Aequo writes "Qt, the highly polished, well documented, modern GUI toolkit owned by Nokia, will be available under the LGPL starting with version 4.5! It was previously only mainly available under the GPL and a commercial license. Selling licenses was an important part of Qt under Trolltech as it was the company's main source of income, but Trolltech is a fruit-fly compared to Nokia, who want to encourage and stimulate the use of Qt Everywhere [PDF]. This is fantastic news for all commercial developers looking to create cross-platform applications without the need to buy a $4950 multi-platform license per developer."

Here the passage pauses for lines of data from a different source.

-- ==== Sys2Proof/Word.lean ====
section
/-!
DEFINITION. The word types of the model: bytes of the instruction stream, the 32-bit registers
RDPMC names (rules R10, R11) and the 64-bit registers that contain them in 64-bit mode (R12).
-/
namespace Sys2Proof

/-- One byte of the instruction stream (R31, R40). -/
abbrev Byte := BitVec 8

/-- A 32-bit general register: ECX, EAX, EDX (R10, R11). -/
abbrev Word32 := BitVec 32

/-- The 64-bit register that contains a 32-bit one (R12). -/
abbrev Word64 := BitVec 64

end Sys2Proof
end

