/-- Settles O23. -/
theorem protectedModeExceptions : Obligations.ProtectedModeExceptions :=
  fun s _ hpe hplain => ⟨exec_rdpmc_eq_gp_iff_of_cr0Pe hplain hpe, exec_lockRdpmc s⟩

/-- Settles O24: CR0.PE is clear in real-address mode and set in the other two, and CPL is 3 in
virtual-8086 mode. -/
theorem otherModesExceptions : Obligations.OtherModesExceptions := by
  intro s hmodes hplain
  have ⟨hreal, hv86, _⟩ := hmodes
  refine ⟨fun hmode => ?_, fun hmode => ?_, fun hmode => ?_⟩
  · have hallowed : s.Allowed := .inr (.inr (hreal.1 hmode))
    rw [exec_rdpmc_eq_gp_iff_of_plain hplain]
    exact or_iff_right (not_not_intro hallowed)
  · have hpe := hmodes.cr0Pe_of_ne_realAddress (by simp [hmode])
    have hcpl : s.cpl ≠ 0 := by rw [hv86 hmode]; decide
    rw [exec_rdpmc_eq_gp_iff_of_cr0Pe hplain hpe, and_iff_right hcpl]
  · exact exec_rdpmc_eq_gp_iff_of_cr0Pe hplain
      (hmodes.cr0Pe_of_ne_realAddress (by simp [hmode]))

end Sys2Proof.Machine
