-- ==== Sys2Proof/Syntax.lean ====
section
/-! DEFINITION. The instructions and steps of the Mihild: one constructor of Instr for each row of spec/opcode_table.json, the 306 encoded instructions (R95 to R114) first and the 113 steps without a word (spec/95_what_each_step_holds.md) after them. -/
namespace Sys2Proof

/-- A completion token, tk0 to tk7 (R38). -/
abbrev Token := Fin 8
/-- A step domain, 0 to 15 (R112). -/
abbrev Domain := Fin 16

/-- The formats a cvt names (R104). -/
inductive Fmt where
  | fp32 | fp64 | fp16 | bf16 | e4m3 | e5m2 | s32 | u32 | s8
  deriving DecidableEq, Repr

/-- The forms of ld and ld.raw (R107). -/
inductive LoadForm where
  | s8 | u8 | s16 | u16 | w32 | w64 | w128
  deriving DecidableEq, Repr

/-- The forms of st and st.raw (R107). -/
inductive StoreForm where
  | b8 | b16 | w32 | w64 | w128
  deriving DecidableEq, Repr

/-- The sizes of cp.async (R109). -/
inductive CopySize where
  | b4 | b8 | b16 | b32 | b64
  deriving DecidableEq, Repr

/-- The condition codes of g.cmp (R113). -/
inductive Cond where
  | eq | ne | lt | le | gt | ge | ltu | leu | gtu | geu
  deriving DecidableEq, Repr

/-- The scopes, narrowest first (R113, R319). -/
inductive Scope where
  | group | team | cluster | die | device | domain | system
  deriving DecidableEq, Repr

/-- The gate functions of lop3 (R183). -/
inductive Lop3Fn where
  | xor3 | maj | mux | and3 | or3 | andor | orand | xorand | andxor | orxor
  deriving DecidableEq, Repr

/-- The patterns of a route entry (R36, R37). -/
inductive RouteKind where
  | ident | rot | bcast | bfly | mirror
  deriving DecidableEq, Repr

/-- The operations of the atomics (R108, R227). -/
inductive AtomOp where
  | add | and | or | xor | min | max | minu | maxu
  | exch | cas | add64 | exch64 | cas64
  | fadd | fmin | fmax | dadd | hadd2 | badd2
  deriving DecidableEq, Repr

/-- Which porter of a core (R434). -/
inductive Role where
  | loader | storer
  deriving DecidableEq, Repr

/-- The header fields of a flit that the receiver acts on (R447, R448): the port it came in by, its link numbers, its end-to-end numbers, and which payload lines failed their check value (R400). -/
structure FlitHdr where
  port : Nat
  lseq : Nat
  lack : Nat
  hops : Nat
  dest : Nat
  src : Nat
  tag : Nat
  eseq : Nat
  badLines : Nat
  deriving DecidableEq, Repr

/-- What a part of a remote read asks for (R453, R454): a decoded or raw load of a form, an amax word, the bytes of a copy, the checks of a copy's source, of a store or of an atomic alone, the checks of a bucket, or an arrival at it (R247). -/
inductive RdKind where
  | load (f : LoadForm) | raw (f : LoadForm) | amax | bytes (n : Nat) | readCheck (n : Nat) | storeCheck (f : StoreForm) | storeRawCheck (f : StoreForm) | writeCheck (n : Nat) | bucketCheck | bucket
  deriving DecidableEq, Repr

/-- One lane's share of a remote read request (R454). -/
structure RdPart where
  lane : Nat
  la : Nat
  kind : RdKind
  deriving DecidableEq, Repr

/-- One lane's share of a remote write (R453): the bytes as stored, or the register words of an encoding store. -/
structure WrPart where
  la : Nat
  encode : Option StoreForm
  words : List Word
  bytes : List Byte
  deriving DecidableEq, Repr

/-- A remote read request: the identifier it is translated under, whether a handler issues it (R359), the lanes that share it (R453, R454), and the participant's own staged writes to the device, oldest first (R342). -/
structure RdReq where
  asid : Nat
  hnd : Bool := false
  parts : List RdPart
  own : List WrPart := []
  deriving DecidableEq, Repr

/-- A posted remote write (R453), with whether a handler issues it (R359) and whether the target passed its checks of R218 at its issue (R351). -/
structure WrReq where
  asid : Nat
  hnd : Bool := false
  checked : Bool := false
  parts : List WrPart
  deriving DecidableEq, Repr

/-- One lane's share of a remote atomic (R229, R454). -/
structure AtomPart where
  lane : Nat
  la : Nat
  args : List Word
  deriving DecidableEq, Repr

/-- A remote atomic request (R454), with whether a handler issues it (R359). -/
structure AtomReqMsg where
  asid : Nat
  hnd : Bool := false
  op : AtomOp
  parts : List AtomPart
  deriving DecidableEq, Repr

/-- A request answered by a failure: the cause code of R354, the lanes that raise it, and an address (R454). A load's lanes may differ (R224): more holds the other causes with their lanes and addresses, vals the registers of the lanes that have their data; held is set where the target held the request for a recompute, so that BAD_BLOCK is deferred (R352). -/
structure FailMsg where
  code : Nat
  lanes : LaneMask
  addr : DWord
  held : Bool := false
  more : List (Nat × LaneMask × DWord) := []
  vals : List (Nat × List Word) := []
  deriving DecidableEq, Repr

/-- Where the root of a graph lies (R46): the device, the identifier under which its address is translated, and the local address of its completion record. -/
structure RootAddr where
  device : Nat
  asid : Nat
  la : Nat
  deriving DecidableEq, Repr

/-- An invocation on its way to the executing device (R153 to R155): the new claim, the fields of its record, the address at which the target claim resolved, and the weight it carries with its root. -/
structure InvokeMsg where
  asid : Nat
  claim : DWord
  lifetime : Nat
  launch : Nat
  retAddr : DWord
  retLen : Nat
  target : DWord
  args : List Byte
  weight : Nat
  root : Option RootAddr
  deriving DecidableEq, Repr

/-- A message to a claim (R458): an invocation, weight, or a status request that awaits or only tests. -/
inductive ClaimBody where
  | invoke (m : InvokeMsg)
  | weight (amount : Nat) (root : RootAddr)
  | status (await : Bool) (device tag : Nat)
  deriving DecidableEq, Repr

/-- A message to a claim, with the claim (R458). -/
structure ClaimMsgData where
  claim : DWord
  body : ClaimBody
  deriving DecidableEq, Repr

12 of 828 comments (clear)

  1. Re:Hello Moto by ShieldW0lf · · Score: -1, Troll

    Wow, that's crappy news. There's a whole group of people out there who couldn't afford the commercial license and were trying to make their business/development work around the GPL who now no longer have any need to make the effort, and therefore won't.

    Thanks Nokia.

    --
    -1 Uncomfortable Truth
  2. Re:Hello Moto by Anonymous Coward · · Score: -1, Troll

    GNU GENERAL PUBLIC LICENSE

    Version 3, 29 June 2007

    Copyright &#169; 2007 Free Software Foundation, Inc. <http://fsf.org/>

    Everyone is permitted to copy and distribute verbatim copies of this license document, but changing it is not allowed.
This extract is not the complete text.